-- ==== Sys2Proof/Safety.lean ====
section
/-! DEFINITION. What a safe run is, in the terms the claims use: the invariants of the block (10_state.md R27, R29, R34, R44;
43_transfer_state_machine.md R238), and what may be read off a trace. -/

namespace Sys2Proof.Machine

/-! ### Reading a trace -/

/-- The last value a trace writes to a core register. -/
def lastWrite (r : CoreReg) : List Event → Option Word
  | [] => none
  | e :: es =>
    match lastWrite r es with
    | some v => some v
    | none =>
      match e with
      | .regWrite r' v => if r' = r then some v else none
      | _ => none

/-- The event completes handle h with SUCCESS or CANCELLED, the two ends of a started transfer (44_completion_cancel.md R282). -/
def endsRequest (h : Handle) (e : Event) : Bool :=
  match e with
  | .complete c => decide (c.h = h) && (decide (c.status = .success) || decide (c.status = .cancelled))
  | _ => false

/-- How many events of a trace end the request of handle h. -/
def requestEnds (h : Handle) (es : List Event) : Nat := es.countP (endsRequest h)

/-- The event is a register access of the core port. -/
def isRegAccess : Event → Bool
  | .regWrite _ _ => true
  | .regRead _ _ => true
  | _ => false

/-- The event is a question to the memory port. -/
def isMapQuery : Event → Bool
  | .mapChain _ _ => true
  | _ => false

/-- The event is a completion record. -/
def isCompletion : Event → Bool
  | .complete _ => true
  | _ => false

/-- The event is a stall. -/
def isStall : Event → Bool
  | .stall _ => true
  | _ => false

/-- The event is a claim. -/
def isClaim : Event → Bool
  | .claim _ => true
  | _ => false

/-- The event pushes a word onto the TX FIFO. -/
def isPush : Event → Bool
  | .regWrite .fifoIo _ => true
  | .regWrite .fifoHold _ => true
  | _ => false

/-- The event reads the status register. -/
def isStatRead : Event → Bool
  | .regRead .stat _ => true
  | _ => false

/-- The event pushes a data word or a chip-select assertion trigger (FIFO_HOLD). -/
def isHoldPush : Event → Bool
  | .regWrite .fifoHold _ => true
  | _ => false

/-! ### Invariants of the block -/

/-- A target configuration as 10_state.md R21 bounds it. -/
abbrev TargetConfig.Legal (p : Params) (tc : TargetConfig) : Prop :=
  p.minClkHz ≤ tc.clkHz.toNat ∧ tc.clkHz.toNat ≤ Config.maxClkHz ∧ tc.mode ≤ 3 ∧ tc.csLine ≤ 2 ∧ tc.bits = 8

/-- The target table has NUM_TARGET_SLOTS entries and every connected one is legal (10_state.md R21). -/
abbrev TargetsLegal (p : Params) (b : Block) : Prop :=
  b.targets.length = p.numTargetSlots ∧ ∀ e ∈ b.targets, ∀ tc ∈ e, tc.Legal p

/-- A live request and a lock refer to a connected target, and a live request inside a locked session is for the locked
target (42_chip_select.md R203, 43_transfer_state_machine.md R221 check 2). -/
abbrev TargetsInUse (b : Block) : Prop :=
  (b.xstate ≠ .invalid → (targetAt b b.tgt).isSome = true) ∧
  (b.locked = true → (targetAt b b.lockTgt).isSome = true) ∧
  (b.xstate ≠ .invalid → b.locked = true → b.lockTgt = b.tgt)

/-- 10_state.md R44 item 1: an idle block owns nothing. -/
abbrev IdleOwnsNothing (b : Block) : Prop :=
  b.xstate = .invalid → b.slot = 0 ∧ b.cancelable = false ∧ b.inflight = [] ∧ b.cancelFor = 0

/-- A live request is owned by its handle slot, or has been taken by a cancel whose cleanup is pending, never both; a pending
bottom half is for that request (10_state.md R30 to R33). -/
abbrev LiveHasOneOwner (b : Block) : Prop :=
  b.xstate ≠ .invalid →
    ((b.slot ≠ 0 ∧ b.cancelFor = 0 ∧ b.cancelable = true) ∨ (b.slot = 0 ∧ b.cancelFor ≠ 0 ∧ b.cancelable = false)) ∧
    (b.bhFor = 0 ∨ b.bhFor = b.slot ∨ b.bhFor = b.cancelFor)

/-- 10_state.md R44 item 2: an idle block holds the FIFOs in reset and the interrupt disabled. -/
abbrev IdleIsQuiet (p : Params) (b : Block) : Prop :=
  b.xstate = .invalid → clearFifoOf p.layout b.shadow0 = true ∧ doneIeOf p.layout b.shadow1 = false

/-- 10_state.md R44 item 3 and the live cases beside it: the chip-select record follows the lock and the request. -/
abbrev LineFollowsRequest (b : Block) : Prop :=
  (b.xstate = .invalid → b.locked = false → b.cs = .released) ∧
  (b.locked = true → b.cs = .asserted) ∧
  (b.xstate ≠ .invalid → b.cs ≠ .released) ∧
  (b.xstate ≠ .invalid → b.locked = false → b.bhFor ≠ 0 → b.cs = .releasing) ∧
  (b.slot ≠ 0 → b.bhFor = 0 → b.cs = .asserted)

/-- 10_state.md R44 item 4, and its converse after done: the done interrupt is enabled exactly while the request can advance. -/
abbrev InterruptFollowsRequest (p : Params) (b : Block) : Prop :=
  (b.xstate ≠ .invalid → b.bhFor = 0 → b.cancelFor = 0 → doneIeOf p.layout b.shadow1 = true) ∧
  (b.bhFor ≠ 0 → doneIeOf p.layout b.shadow1 = false)

/-- 10_state.md R29 and R44 item 5: the in-flight list fits the FIFO and the chunk. -/
abbrev InflightFits (b : Block) : Prop :=
  b.inflight.length ≤ Config.fifoDepth ∧ b.inflight.sum ≤ cap b.pmode ∧ ∀ k ∈ b.inflight, 1 ≤ k ∧ k ≤ bpw b.pmode

/-- 10_state.md R27: the counts of a live request stay within its totals, which fit LEN_BITS. -/
abbrev CountsBounded (b : Block) : Prop :=
  b.xstate ≠ .invalid →
    b.wrDone ≤ b.wrTotal ∧ b.rdDone ≤ b.rdTotal ∧ b.wrTotal ≤ Config.lenMax ∧ b.rdTotal ≤ Config.lenMax

/-- What the counts of each phase say about the words in flight (43_transfer_state_machine.md R231, R238, R246). -/
abbrev CountsFollowPhase (b : Block) : Prop :=
  (b.xstate = .read → b.rdDone + b.inflight.sum ≤ b.rdTotal) ∧
  (b.xstate = .sequenceWrite → b.rdDone = 0) ∧
  (b.xstate = .sequenceReadInit → b.rdDone = 0 ∧ b.wrDone = b.wrTotal) ∧
  (b.xstate = .sequenceRead → b.rdDone + b.inflight.sum ≤ b.rdTotal ∧ b.wrDone = b.wrTotal) ∧
  (b.xstate = .fullDuplex → b.wrDone = b.rdDone + b.inflight.sum ∧ b.wrTotal = b.rdTotal)

/-- A request that reached done has nothing in flight, and its counts match its totals (43_transfer_state_machine.md R236,
44_completion_cancel.md R273). -/
abbrev DoneIsComplete (b : Block) : Prop :=
  b.xstate ≠ .invalid → b.slot ≠ 0 → b.bhFor ≠ 0 →
    b.inflight = [] ∧ (counts b).isSome = true ∧ countsMatch b = true

/-- A cursor that has moved `moved` of `tot` bytes through a chain that fits an address space of `space` bytes (10_state.md R26,
20_memory.md R64). -/
abbrev Cursor.At (cur : Cursor) (space moved tot : Nat) : Prop :=
  chainFits space cur.chain = true ∧ total (cur.chain.drop cur.link) = cur.off + (tot - moved) ∧
  cur.off ≤ ((cur.chain.drop cur.link).head?.map fun l => l.len.toNat).getD 0

/-- The cursors of a live request have moved by its counts (10_state.md R24, 43_transfer_state_machine.md R238). -/
abbrev CursorsFollowCounts (p : Params) (b : Block) : Prop :=
  b.xstate ≠ .invalid → b.wr.At p.addrSpace b.wrDone b.wrTotal ∧ b.rd.At p.addrSpace b.rdDone b.rdTotal
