/-- The effect of a command that starts with a write chunk. -/
theorem issuePump_accounts {h : Handle} {t : Nat} {tc : TargetConfig} {x : Transfer} {y : XState} {s u : State}
    (hx : andThen (pumpWrite (setX y (issueStart h t tc x s))) (fun s => .next (issueEnd s)) = .next u) :
    Accounts isNoClaim s u := by
  obtain ⟨v, hv, hu⟩ := andThen_eq_next.mp hx
  cases hu
  have hpump := (pumpWrite_accounts hv).mono isNoClaim_of_isPump
  exact ((issueStart_accounts h t tc x s).trans (onBlock_accounts _ _)).trans (hpump.trans (issueEnd_accounts v))

/-- The effect of a command that starts with a read chunk. -/
theorem issueRead_accounts (h : Handle) (t : Nat) (tc : TargetConfig) (x : Transfer) (y : XState) (s : State) :
    Accounts isNoClaim s (issueEnd (pumpRead (setX y (issueStart h t tc x s)))) := by
  have hpump := (pumpRead_accounts (setX y (issueStart h t tc x s))).mono isNoClaim_of_isPump
  exact ((issueStart_accounts h t tc x s).trans (onBlock_accounts _ _)).trans (hpump.trans (issueEnd_accounts _))

/-- CheckIssue asks the memory port and completes a refused command; a command that goes on does so from there. -/
theorem checkIssue_accounts {t : Nat} {h : Handle} {x : Transfer} {s u : State} {go : TargetConfig → State → Res State}
    (hgo : ∀ tc v u, go tc v = .next u → Accounts isNoClaim v u) (hx : checkIssue t h x s go = .next u) :
    Accounts isNoClaim s u := by
  have hmap := (mapChains_accounts x.chains s).mono isNoClaim_of_isMapQuery
  unfold checkIssue at hx
  split at hx
  · cases hx
    exact completeInline_accounts s rfl
  · split at hx
    · cases hx
      exact completeInline_accounts s rfl
    · split at hx
      · exact hmap.trans (hgo _ _ _ hx)
      · cases hx
        exact hmap.trans (completeInline_accounts _ rfl)

/-- A transfer command whose effect claims nothing claims nothing. -/
theorem transfer_accounts {cmd : Word} {t : Nat} {h : Handle} {x : Transfer} {s u : State}
    {go : TargetConfig → State → Res State} (hgo : ∀ tc v u, go tc v = .next u → Accounts isNoClaim v u)
    (hx : issueGate true cmd h s (fun s => targetGate t h s fun s => checkIssue t h x s go) = .next u) :
    Accounts isNoClaim s u := by
  obtain hg | hx := gates_accounts hx
  · exact hg.mono isNoClaim_of_isCompletion
  · exact checkIssue_accounts hgo hx

theorem execWrite_accounts {t : Nat} {h : Handle} {w : Chain} {s u : State} (hx : execWrite t h w s = .next u) :
    Accounts isNoClaim s u := transfer_accounts (fun _ _ _ => issuePump_accounts) hx

theorem execRead_accounts {t : Nat} {h : Handle} {r : Chain} {s u : State} (hx : execRead t h r s = .next u) :
    Accounts isNoClaim s u := by
  refine transfer_accounts (fun tc v u hu => ?_) hx
  cases hu
  exact issueRead_accounts h t tc _ _ v

theorem execSequence_accounts {t : Nat} {h : Handle} {ps : List Phase} {s u : State} (hx : execSequence t h ps s = .next u) :
    Accounts isNoClaim s u := transfer_accounts (fun _ _ _ => issuePump_accounts) hx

——————

What is required: Among the entries above, the line containing "b.xstate = .invalid → clearFifoOf", the line containing "abbrev InflightFits (b", and all lines between them are to be restated word for word; nothing else belongs in the reply.

The answer:
  b.xstate = .invalid → clearFifoOf p.layout b.shadow0 = true ∧ doneIeOf p.layout b.shadow1 = false

/-- 10_state.md R44 item 3 and the live cases beside it: the chip-select record follows the lock and the request. -/
abbrev LineFollowsRequest (b : Block) : Prop :=
  (b.xstate = .invalid → b.locked = false → b.cs = .released) ∧
  (b.locked = true → b.cs = .asserted) ∧
  (b.xstate ≠ .invalid → b.cs ≠ .released) ∧
  (b.xstate ≠ .invalid → b.locked = false → b.bhFor ≠ 0 → b.cs = .releasing) ∧
  (b.slot ≠ 0 → b.bhFor = 0 → b.cs = .asserted)

/-- 10_state.md R44 item 4, and its converse after done: the done interrupt is enabled exactly while the request can advance. -/
abbrev InterruptFollowsRequest (p : Params) (b : Block) : Prop :=
  (b.xstate ≠ .invalid → b.bhFor = 0 → b.cancelFor = 0 → doneIeOf p.layout b.shadow1 = true) ∧
  (b.bhFor ≠ 0 → doneIeOf p.layout b.shadow1 = false)

/-- 10_state.md R29 and R44 item 5: the in-flight list fits the FIFO and the chunk. -/
abbrev InflightFits (b : Block) : Prop :=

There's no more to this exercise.